The industrial solution is role specialisation. The same principle that makes human engineering teams effective — distinct responsibilities, clear handoff points, no single person both writing and reviewing the same code — applies directly to agent teams. This article covers how to implement five well-defined agent roles in Codex CLI, how to assign models cost-effectively, and how to wire the handoffs between them.

The Five Roles

The roles described here follow the pattern established by mature multi-agent codebases and the emerging practitioner consensus in 2026:²

Role	Responsibility	Consumes	Produces
Orchestrator	Decomposes the goal, sequences work, enforces gates	User intent	Task manifest, spawn instructions
Planner	Converts a task into a detailed technical plan	Task spec	`plan.md` or structured JSON plan
Implementer	Executes the plan — writes, edits, runs commands	`plan.md`	Changed files, test results
Reviewer	Reads diffs and plan; checks correctness, security, and style	Diffs + plan	Review report, approve/reject signal
Validator	Runs the full test suite and CI checks independently	Codebase	Pass/fail signal with evidence

The Orchestrator is the only role that talks directly to the user. Every other role is internal to the pipeline. This separation prevents the common failure where an implementer starts second-guessing requirements mid-task or a reviewer inadvertently begins rewriting code it should only evaluate.
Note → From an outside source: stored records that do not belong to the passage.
/-- 06 R116, its worked block: ADDI and END behind the word 0xFE022BEA. -/
def signed_ : Core :=
  { running with streams := [(0, { Stream.idle with pc := 0, ended := false, lines := [0], buf := Tbl.setRun 0 [] 0 (bytesOfWords [0xFE022BEA, 0x4240E029, 0xFC000000]) })] }
theorem witness_Signatures : (∀ off, 0 ≤ off → off < 0 + 4 + 4 * 2 → off / 256 ∈ ((only signed_).me.stream .s).lines) ∧ ((only signed_).me.stream .s).resume = none ∧
    (2 : BitVec 9) ≠ 0 ∧ 0 + 4 + 4 * 2 ≤ ((only signed_).me.text .s).2 ∧ (only signed_).me.hBlk ≠ some (0, 12) ∧ ((only signed_).me.stream .s).ready ≤ ((only signed_).me.stream .s).chkEnd ∧
    (only { signed_ with hBlk := some (0, 12) }).me.hBlk = some (0, 12) ∧ crc16 (Tbl.getRun 0 ((only signed_).me.stream .s).buf 4 8) = 0x2BEA ∧
    crc16 (Tbl.getRun 0 ((only signed_).me.stream .s).buf 4 8) ≠ 0x2BEB ∧ ((only signed_).me.text .s).2 < 0 + 4 + 4 * (64 : BitVec 9).toNat :=
  ⟨fun off _ h => by have : off / 256 = 0 := by omega
                     rw [this]; decide +kernel, by decide +kernel⟩
theorem witness_HandlerCheck : let c := (only { signed_ with uien := true, uiact := true }).me
    c.uien = true ∧ (c.stream .s).pc = c.uivec.toNat % 2 ^ 32 ∧ c.hBlk ≠ some (0, 12) ∧ (c.stream .s).ready ≤ (c.stream .s).chkEnd := by decide +kernel
/-- The state in which the turn of stream e of core 0 is taken. -/
def onTurn (e : Eng) (r : State) : State := skipped e { passTime 0 { r with sched := [] } with cur := 0 }
/-- The turn of S at a block's start, where a word stands that is no SIG word; and at the end of its section. -/
def unsigned_ (pc : Nat) : Core := { running with streams := [(0, { Stream.idle with pc := pc, ended := false, lines := [0] })] }
theorem witness_NoSignature : ∀ pc ∈ [4, 256], let r : State := { only (unsigned_ pc) with sched := [(0, .issue 0 .s)] }
    let s := onTurn .s r
    let st := s.me.stream .s
    entryDue 0 s.me = none ∧ s.me.mayIssue .s s.now = true ∧ ¬ (st.lo ≤ st.pc ∧ st.pc < st.hi) ∧ s.me.hBlk ≠ some (st.pc, st.pc + 4) ∧
      ((s.me.text .s).2 ≤ st.pc ∨ (st.holds st.pc = true ∧ (st.word st.pc).extractLsb' 25 7 ≠ 0x7F)) := by decide +kernel
/-- One outcome in BV that the checker has seen and one that it has not. -/
def checking : Core := { running with queues := [(4, [entryOf 1, { entryOf 0 with checked := false }])] }
theorem witness_Checker : ((only checking).core 0).runs = true ∧ ((only checking).core 0).queue 4 = [entryOf 1] ++ { entryOf 0 with checked := false } :: [] ∧
    (∀ y ∈ [entryOf 1], y.checked = true) := by decide +kernel
/-- A wait for object 63 since cycle 0 under bound 4. -/
def longWait : Wait := { start := 0, bound := 4, dbnd := 0, holds := [{ kind := 4, obj := 63, await := 1 }], raised := false }
/-- Every stream has waited 2^4 cycles for object 63, whose phase is not complete. -/
def overWaiting : State :=
  { only { running with bobj := [(63, 0x0000000000000101)],
                        streams := [0, 1, 2, 3].map (fun k => (k, { atFour with wait := some longWait })) } with now := 16 }
theorem witness_Overruns : (overWaiting.core 0).runs = true ∧ ((overWaiting.core 0).stream .s).ended = false ∧ (overWaiting.core 0).groups = [] ∧
    nextAccess (overWaiting.core 0) .s true = none ∧ ∀ e ∈ [Eng.s, .v, .m, .k],
    ((overWaiting.core 0).stream e).wait = some longWait ∧ longWait.raised = false ∧ longWait.bound ≠ 0 ∧ longWait.start + 2 ^ longWait.bound ≤ overWaiting.now ∧
    (overWaiting.core 0).loads e = [] ∧ (overWaiting.core 0).stores e = [] ∧ (∀ x ∈ longWait.holds, holdDead (overWaiting.core 0) x = false) ∧
    longWait.holds.find? (holdStands overWaiting 0 e) = some { kind := 4, obj := 63, await := 1 } := by decide +kernel
/-- S waits for a token of V, which has ended, without a bound; its handler is enabled or not. -/
def deadWait : Wait := { longWait with bound := 0, holds := [{ kind := 0, obj := 3, await := 1 }] }
theorem witness_DeadWaits : ∀ en ∈ [true, false], let c : Core := { running with uien := en, streams := [(0, { atFour with wait := some deadWait })] }
    ((only c).core 0).runs = true ∧ (c.stream .s).wait = some deadWait ∧ holdDead c { kind := 0, obj := 3, await := 1 } = true ∧
      deadWait.holds.find? (holdDead c) = some { kind := 0, obj := 3, await := 1 } ∧ (c.stream .s).ended = false := by decide +kernel
/-- A command that may start. -/
def startable (i : Instr) : Cmd := { (default : Cmd) with no := 1, i := i, checked := true, started := none, stop := none, deps := [] }
/-- A command of M or K that has reached its bound, with S running or ended. -/
theorem witness_CommandOverruns : ∀ ended ∈ [true, false], let x : Cmd := { startable (.mlnt mh 0 1 2 3) with bound := 4, issued := 0 }
    let y : Cmd := { startable (.kexp kh) with bound := 4, issued := 0 }
    let c : Core := { running with mcmds := [x], kcmds := [y], streams := [(0, { atFour with ended := ended })] }
    let s : State := { only c with now := 16 }
    (s.core 0).runs = true ∧ (s.core 0).cmds .m = [x] ∧ (s.core 0).cmds .k = [y] ∧ isMark x.i = false ∧ isMark y.i = false ∧ x.raised = false ∧ y.raised = false ∧
      x.issued + 2 ^ x.bound ≤ s.now ∧ ((s.core 0).stream .s).ended = ended ∧ s.bank (.core 0) = Bank.reset := by decide +kernel
/-- A core whose handler stands at offset 64, with a BOUND record and a notify record pending. -/
def handling : Core := { jumping with uien := true, uivec := 64, notifyQ := [0x81] }
theorem witness_HandlerEntry : let c := (only handling).core 0
    c.unit.isSome = true ∧ c.stopped = false ∧ (c.stream .s).ended = false ∧ c.sysc = none ∧ c.undeclared = none ∧ c.uien = true ∧ c.uiact = false ∧
      c.uivec.toNat < (c.text .s).2 ∧ c.uivec.toNat % 4 = 0 ∧ c.uivec.toNat / 256 ∈ (c.stream .s).lines ∧ ((c.stream .s).word c.uivec.toNat).extractLsb' 25 7 = 0x7F ∧
      c.boundQ = [] ∧ c.notifyQ = 0x81 :: [] := by decide +kernel
theorem witness_BoundTrap : ((only { handling with boundQ := [{ record := 5, at_ := 0, rank := 0 }] }).core 0).boundQ = { record := 5, at_ := 0, rank := 0 } :: [] := by decide +kernel
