-- ==== Sys2Proof/Config.lean ====
section
/-! DEFINITION. The implementation parameters: what the spec leaves to the implementation, the bus or the platform
(00_scope.md R9, R10, R11). The model takes them as arguments (92_eei_decisions.md D1): they stand in the state, no
operation writes them, and a statement about every state holds for every value of them. -/

namespace Sys2Proof

/-- `P_BUS_BYTE_ORDER` (20_memory.md R67): how the bus maps byte addresses to the bits of a datum. -/
inductive ByteOrder where
  | little
  | big
deriving DecidableEq, Repr

/-- The parameters of 00_scope.md R9 and R11. `P_INIT_REGS` and `P_INIT_IRQ` are arguments of the constructed state. -/
structure Params where
  /-- `P_CR1_INIT`: the INIT bit of Control-1. -/
  cr1Init : Word
  /-- `P_LSR_INIT`: the INIT-state flag of LIN Status. -/
  lsrInit : Word
  /-- `P_UCR_UART`: the UART-mode bit of UART-Control. -/
  ucrUart : Word
  /-- `P_USR_RBF`: the receive-buffer-full flag of UART-Status. -/
  usrRbf : Word
  /-- `P_USR_RMB`: the receive-message-pending flag of UART-Status. -/
  usrRmb : Word
  /-- `P_USR_TBE`: the transmit-buffer-empty flag of UART-Status. -/
  usrTbe : Word
  /-- `P_IER_TXIE`: the transmit-complete-enable bit of Interrupt-Enable. -/
  ierTxie : Word
  /-- `P_IER_RXIE`: the receive-complete-enable bit of Interrupt-Enable. -/
  ierRxie : Word
  /-- `P_BASE`: the bus address of byte offset 0 of the window (R60). -/
  base : Nat
  /-- `P_BUS_BYTE_ORDER` (R67). -/
  byteOrder : ByteOrder
  /-- `P_BUS_ADMITS_UNALIGNED` (R66): whether the bus presents misaligned accesses at all. -/
  admitsUnaligned : Bool
  /-- `P_SNAPSHOT_VERSION` (R236). -/
  snapshotVersion : Nat
deriving DecidableEq, Repr

/-- Exactly one bit of the mask is set (R10). -/
def isOneBit (m : Word) : Bool :=
  m != 0#32 && m &&& (m - 1#32) == 0#32

/-- The constraints of 00_scope.md R10 on the role bits, each needed for a rule of the source to be satisfiable. The
literals are R10's own. -/
def Params.ok (p : Params) : Bool :=
  isOneBit p.cr1Init && isOneBit p.lsrInit && isOneBit p.ucrUart && isOneBit p.usrRbf && isOneBit p.usrRmb &&
  isOneBit p.usrTbe && isOneBit p.ierTxie && isOneBit p.ierRxie &&
  p.cr1Init &&& 0x0001DF27#32 != 0#32 && p.cr1Init != 0x00000080#32 &&
  p.usrRbf != p.usrRmb && p.usrRbf != p.usrTbe && p.usrRmb != p.usrTbe &&
  p.usrRbf &&& 0x0000FFFF#32 != 0#32 && p.usrRmb &&& 0x0000FFFF#32 != 0#32 &&
  p.usrTbe &&& 0x0000FFFF#32 != 0#32 &&
  p.ierTxie != p.ierRxie && p.ierTxie &&& 0x0000FFFF#32 != 0#32 && p.ierRxie &&& 0x0000FFFF#32 != 0#32

end Sys2Proof
end

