-- ==== Sys2Proof/Laws/RegFile.lean ====
section
/-! SUPPORT. The register file's laws: read after write, the file of a function, and the words of a record. -/

namespace Sys2Proof.Machine

@[simp] theorem fileGet_fileSet (f : RegFile) (r q : Reg) (v : Word) :
    fileGet (fileSet f r v) q = if q = r then v else fileGet f q := by
  cases r <;> cases q <;> rfl

@[simp] theorem fileGet_fileOf (g : Reg → Word) (r : Reg) : fileGet (fileOf g) r = g r := by
  cases r <;> rfl

/-- Two files that agree on every register are the same file. -/
theorem regFile_ext (f g : RegFile) (h : ∀ r, fileGet f r = fileGet g r) : f = g := by
  cases f
  cases g
  simp only [RegFile.mk.injEq]
  exact ⟨h .lincr1, h .linier, h .linsr, h .linesr, h .uartcr, h .uartsr, h .lintcsr, h .linocr, h .lintocr, h .linfbrr, h .linibrr, h .lincfr, h .lincr2, h .bidr, h .bdrl, h .bdrm, h .gcr, h .uartpto, h .uartcto, h .dmatxe, h .dmarxe⟩

@[simp] theorem fileWords_length (f : RegFile) : (fileWords f).length = 21 := rfl

@[simp] theorem fileOfWords_fileWords (f : RegFile) : fileOfWords (fileWords f) = some f := rfl

/-- A list fills a file exactly when it has 21 words, and then the file's words are the list. -/
theorem fileOfWords_spec (ws : List Word) (f : RegFile) :
    fileOfWords ws = some f ↔ ws = fileWords f := by
  constructor
  · intro h
    unfold fileOfWords at h
    split at h
    · cases h; rfl
    · cases h
  · rintro rfl
    rfl

theorem fileOfWords_isSome_iff (ws : List Word) : (∃ f, fileOfWords ws = some f) ↔ ws.length = 21 := by
  constructor
  · rintro ⟨f, h⟩
    rw [(fileOfWords_spec ws f).1 h, fileWords_length]
  · intro h
    match ws, h with
    | [a0, a1, a2, a3, a4, a5, a6, a7, a8, a9, a10, a11, a12, a13, a14, a15, a16, a17, a18, a19, a20], _ =>
      exact ⟨_, rfl⟩

end Sys2Proof.Machine
end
Mapping Roles to Codex CLI Agent Types

Codex CLI ships three built-in agent types:[^3]

default — general-purpose fallback
worker — execution-focused, optimised for implementation and fixes
explorer — read-heavy, designed for codebase exploration with a read-only posture

The mapping is straightforward:

Role	Built-in base	Rationale
Orchestrator	`default`	Needs full tool access and spawning authority
Planner	`default`	Reasoning-heavy; no code writes needed at plan time
Implementer	`worker`	Optimised for edits, shell commands, test runs
Reviewer	`explorer`	Read-only; preventing code writes enforces reviewer discipline
Validator	`worker`	Needs shell access to run test suites and lint commands

Custom Agent TOML Definitions

Custom agents live in ~/.codex/agents/ (personal) or .codex/agents/ (project-scoped).[^4] Each is a standalone .toml file.

Planner

name = "planner"
description = "Converts a task specification into a detailed technical plan. Use before implementation starts."
developer_instructions = """
You are a technical planner. You receive a task specification and produce a structured plan saved to .codex/plan.md.

Your plan must include:
- Affected files (list each with the type of change)
- Dependency order (which changes must land before others)
- Test strategy (which tests prove correctness)
- Risk items (anything uncertain or requiring human review)

Do NOT write any source code. Do NOT modify files outside .codex/.
When done, output: PLAN_COMPLETE
"""
model = "o3"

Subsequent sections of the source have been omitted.